What you will do
Where does the word "idxInc" appear in the entries below? Copy each line that holds it.

Available data
/-- The ack slot ends the frame in its net effect: its rising edge makes of the lsb edge's state the
state that `atAck` names, as far as any rule reads it. -/
theorem AfterLsb.clockSlot_ack {v : Byte} {s t : State} (h : AfterLsb v s t) (k : Bit)
    (h0 : atFrameStart s = true) : clockSlot k t = netFrame v k s := by
  obtain ⟨hc, -, ha⟩ := (atFrameStart_iff s).1 h0
  have hack : ackMark t = true := (ackMark_iff t).2 ⟨h.cnt, h.startDet⟩
  have hin : t.inSr = wireByte v s := by simpa using h.inSr
  have hsampled : ({ t with
      envSda := slotLevel k t
      startRst := false
      stopRst := false
      inSr := if ackMark t then t.inSr else shl t.inSr (k && t.sdaRel)
      mack := if ackMark t then !(k && t.sdaRel) else t.mack } : State) = { atAck v k s with
      envSda := k || driveAck (atLsb v s)
      startRst := false
      stopRst := false
      outSr := preload v s
      sdaRel := !driveAck (atLsb v s)
      update := t.update
      capture := t.capture } := by
    simp only [atAck, atLsb, hack, if_true, slotLevel, h.acked, Bool.not_not, State.mk.injEq, true_and]
    exact ⟨h.cfg, h.clk, h.rst, h.rreg, h.st, h.cnt, h.ptr, hin, h.preloaded, h.startDet, h.stopDet, h.wreg,
      h.input⟩
  rw [clockSlot_quiet k (h.asserted.trans ha) (h.clk.trans hc) h.startDet h.stopDet, hsampled,
    fallingEdge_of_ackMark rfl rfl]
  rfl

/-- Settles O43: the data slots shift the byte in, the lsb edge preloads and decides the acknowledge, the
ack edge applies the table. -/
theorem frameNetEffect : Obligations.FrameNetEffect := by
  intro s v k h
  have hlsb : AfterLsb v s (clockSlots (bitsOfByte v) s) := afterLsb_clockSlots v h
  obtain ⟨hc, -, ha⟩ := (atFrameStart_iff s).1 h
  refine ⟨?_, hlsb.preloaded, hlsb.acked⟩
  rw [clockFrame, openFrame_low ha hc, frameSlots, clockSlots_append]
  exact hlsb.clockSlot_ack k h

end Sys2Proof.Machine

/-! # Proofs: the eight byte frames (44_transactions.md)

The net effect in each protocol state: the flags of rules R171, R176, R201, R205 and R206 at the frame's
two deciding edges. -/

namespace Sys2Proof.Machine

/-! ### The wire's byte (rules R25, R102) -/

/-- The address byte of rule R97. -/
def addrByte (a : Addr7) (dir : Bit) : Byte := BitVec.ofNat 8 (2 * a.toNat + dir.toNat)

theorem bitsOfByte_addrByte (a : Addr7) (dir : Bit) : bitsOfByte (addrByte a dir) = bitsOfAddr a ++ [dir] := by
  revert a dir; decide

theorem addrByte_addr (a : Addr7) (dir : Bit) : (addrByte a dir).extractLsb' 1 7 = a := by
  revert a dir; decide

theorem addrByte_dir (a : Addr7) (dir : Bit) : (addrByte a dir).getLsbD 0 = dir := by
  revert a dir; decide

/-- Where the engine receives and has released DATA, the byte offered is the byte on the wire. -/
theorem wireByte_of_released (v : Byte) {s : State} (hst : s.st ≠ .read) (hrel : s.sdaRel = true) :
    wireByte v s = v := by
  have hall : v &&& 0xFF#8 = v := BitVec.and_allOnes
  cases h : s.st with
  | read => exact absurd h hst
  | idle | devAddr | idxPtr | write => simp [wireByte, h, hrel, hall]

theorem slotRel_of_released {s : State} (hst : s.st ≠ .read) (hrel : s.sdaRel = true) (n : Nat) :
    slotRel s n = true := by
  simp [slotRel, hst, hrel]

theorem shiftOut_bits (d : Byte) : d <<< 1 >>> 1 ||| (if d.getLsbD 7 = true then 0x80#8 else 0x00#8) = d := by
  revert d; decide

/-- Where the engine sends `d`, its first bit already on DATA, the wire carries what both let through. -/
theorem wireByte_of_sending {s : State} {d : Byte} (r : Byte) (hst : s.st = .read) (hrel : s.sdaRel = d.getLsbD 7)
    (hout : s.outSr = d <<< 1) : wireByte r s = d &&& r := by
  rw [wireByte, hst, hout, hrel, shiftOut_bits, BitVec.and_comm]

theorem slotRel_of_sending {s : State} {d : Byte} (hst : s.st = .read) (hrel : s.sdaRel = d.getLsbD 7)
    (hout : s.outSr = d <<< 1) {n : Nat} (hn : n < 8) : slotRel s n = d.getLsbD (7 - n) := by
  rw [slotRel, if_pos hst]
  split
  · next h0 => rw [hrel, h0]
  · next h0 =>
    rw [hout, BitVec.getLsbD_shiftLeft]
    simp [show 8 - n < 8 by omega, show ¬8 - n < 1 by omega, show 8 - n - 1 = 7 - n by omega]

theorem clockFrame_addrSlots {s : State} (a : Addr7) (dir k : Bit) (h : atFrameStart s = true) :
    clockFrame (addrSlots a dir k) s = netFrame (addrByte a dir) k s := by
  have hslots : addrSlots a dir k = frameSlots (addrByte a dir) k := by
    simp [addrSlots, frameSlots, bitsOfByte_addrByte]
  rw [hslots]
  exact (frameNetEffect s _ k h).1

/-- The drive after each slot of a frame's byte, the lsb edge included. -/
theorem clockSlots_take_sdaRel (v : Byte) {s : State} (h : atFrameStart s = true) (n : Nat) :
    (clockSlots ((bitsOfByte v).take n) s).sdaRel = if n < 8 then slotRel s n else !driveAck (atLsb v s) := by
  split
  · next hn => exact (duringData_clockSlots v h (by omega)).sdaRel (by omega)
  · next hn =>
    rw [List.take_of_length_le (by rw [bitsOfByte_length]; omega)]
    exact (afterLsb_clockSlots v h).acked

/-! ### The flags at a frame's two deciding edges -/

@[simp] theorem atLsb_st (v : Byte) (s : State) : (atLsb v s).st = s.st := rfl
@[simp] theorem atLsb_cfg (v : Byte) (s : State) : (atLsb v s).cfg = s.cfg := rfl
@[simp] theorem atAck_st (v : Byte) (k : Bit) (s : State) : (atAck v k s).st = s.st := rfl
@[simp] theorem atAck_cfg (v : Byte) (k : Bit) (s : State) : (atAck v k s).cfg = s.cfg := rfl
@[simp] theorem atAck_mack (v : Byte) (k : Bit) (s : State) :
    (atAck v k s).mack = !(k && !driveAck (atLsb v s)) := rfl

/-- The ack slot moves neither the byte nor the state, so the flags of the byte stay. -/
@[simp] theorem addrMatch_atAck (v : Byte) (k : Bit) (s : State) :
    addrMatch (atAck v k s) = addrMatch (atLsb v s) := rfl
@[simp] theorem dirFlag_atAck (v : Byte) (k : Bit) (s : State) : dirFlag (atAck v k s) = dirFlag (atLsb v s) := rfl
@[simp] theorem readAddressed_atAck (v : Byte) (k : Bit) (s : State) :
    readAddressed (atAck v k s) = readAddressed (atLsb v s) := rfl

theorem readAddressed_of_not_devAddr {s : State} (h : s.st ≠ .devAddr) : readAddressed s = false := by
  simp [readAddressed, h]

/-- Rule R176 where a byte is transferred: the pointer advances but under NONE. -/
theorem ptrInc_of_transfer {v : Byte} (k : Bit) {s : State}
    (h : readAddressed (atLsb v s) = true ∨ s.st = .read ∨ s.st = .write) :
    (if ptrInc (atAck v k s) = true then s.ptr + 1#8 else s.ptr) = pointerAfter s.cfg s.ptr 1 := by
  have hst : s.st ≠ .idxPtr := by
    intro hst
    simp [readAddressed_of_not_devAddr, hst] at h
  cases hinc : s.cfg.idxInc <;> simp [ptrInc_iff, pointerAfter, hinc, h, hst]

/-- Rule R176 where none is: the pointer advances under ALL_BUT_IDX only. -/
theorem ptrInc_of_no_transfer {v : Byte} (k : Bit) {s : State} (hra : readAddressed (atLsb v s) = false)
    (hst : s.st = .idle ∨ s.st = .devAddr) :
    (if ptrInc (atAck v k s) = true then s.ptr + 1#8 else s.ptr) =
      if s.cfg.idxInc = .allButIdx then s.ptr + 1#8 else s.ptr := by
  refine if_congr ?_ rfl rfl
  obtain hst | hst := hst <;> simp [ptrInc_iff, hra, hst]

/-! ### The fields of a net effect that no protocol state decides -/

@[simp] theorem netFrame_cfg (v : Byte) (k : Bit) (s : State) : (netFrame v k s).cfg = s.cfg := rfl
@[simp] theorem netFrame_rreg (v : Byte) (k : Bit) (s : State) : (netFrame v k s).rreg = s.rreg := rfl
@[simp] theorem netFrame_envSda (v : Byte) (k : Bit) (s : State) :
    (netFrame v k s).envSda = (k || driveAck (atLsb v s)) := rfl
@[simp] theorem netFrame_startDet (v : Byte) (k : Bit) (s : State) : (netFrame v k s).startDet = false := rfl
@[simp] theorem netFrame_stopDet (v : Byte) (k : Bit) (s : State) : (netFrame v k s).stopDet = false := rfl

theorem netFrame_wreg_of_not_write (v : Byte) (k : Bit) {s : State} (hst : s.st ≠ .write) :
    (netFrame v k s).wreg = s.wreg := if_neg hst

theorem atFrameStart_netFrame (v : Byte) (k : Bit) {s : State} (h : atFrameStart s = true) :
    atFrameStart (netFrame v k s) = true := by
  obtain ⟨hc, -, ha⟩ := (atFrameStart_iff s).1 h
  exact (atFrameStart_iff _).2 ⟨hc, rfl, ha⟩

/-! ### The eight frames (rules R230 to R237) -/

section AddressByte
variable {s : State} (a : Addr7) (dir : Bit) (hst : s.st = .devAddr) (hrel : s.sdaRel = true)
include hst hrel

theorem wireByte_addrByte : wireByte (addrByte a dir) s = addrByte a dir :=
  wireByte_of_released _ (by simp [hst]) hrel

theorem addrMatch_atLsb_addrByte : addrMatch (atLsb (addrByte a dir) s) = (a == s.cfg.devAddr) := by
  rw [addrMatch, atLsb, wireByte_addrByte a dir hst hrel, addrByte_addr]

theorem dirFlag_atLsb_addrByte : dirFlag (atLsb (addrByte a dir) s) = dir := by
  rw [dirFlag, atLsb, wireByte_addrByte a dir hst hrel, addrByte_dir]

theorem readAddressed_atLsb_addrByte :
    readAddressed (atLsb (addrByte a dir) s) = (a == s.cfg.devAddr && dir) := by
  simp [readAddressed, hst, addrMatch_atLsb_addrByte a dir hst hrel, dirFlag_atLsb_addrByte a dir hst hrel]

theorem driveAck_atLsb_addrByte :
    driveAck (atLsb (addrByte a dir) s) = (a == s.cfg.devAddr && (dir || s.cfg.addrAckWrite)) := by
  simp [driveAck, Bool.beq_eq_decide_eq, hst, addrMatch_atLsb_addrByte a dir hst hrel,
    dirFlag_atLsb_addrByte a dir hst hrel]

Result of this task
  cases hinc : s.cfg.idxInc <;> simp [ptrInc_iff, pointerAfter, hinc, h, hst]
      if s.cfg.idxInc = .allButIdx then s.ptr + 1#8 else s.ptr := by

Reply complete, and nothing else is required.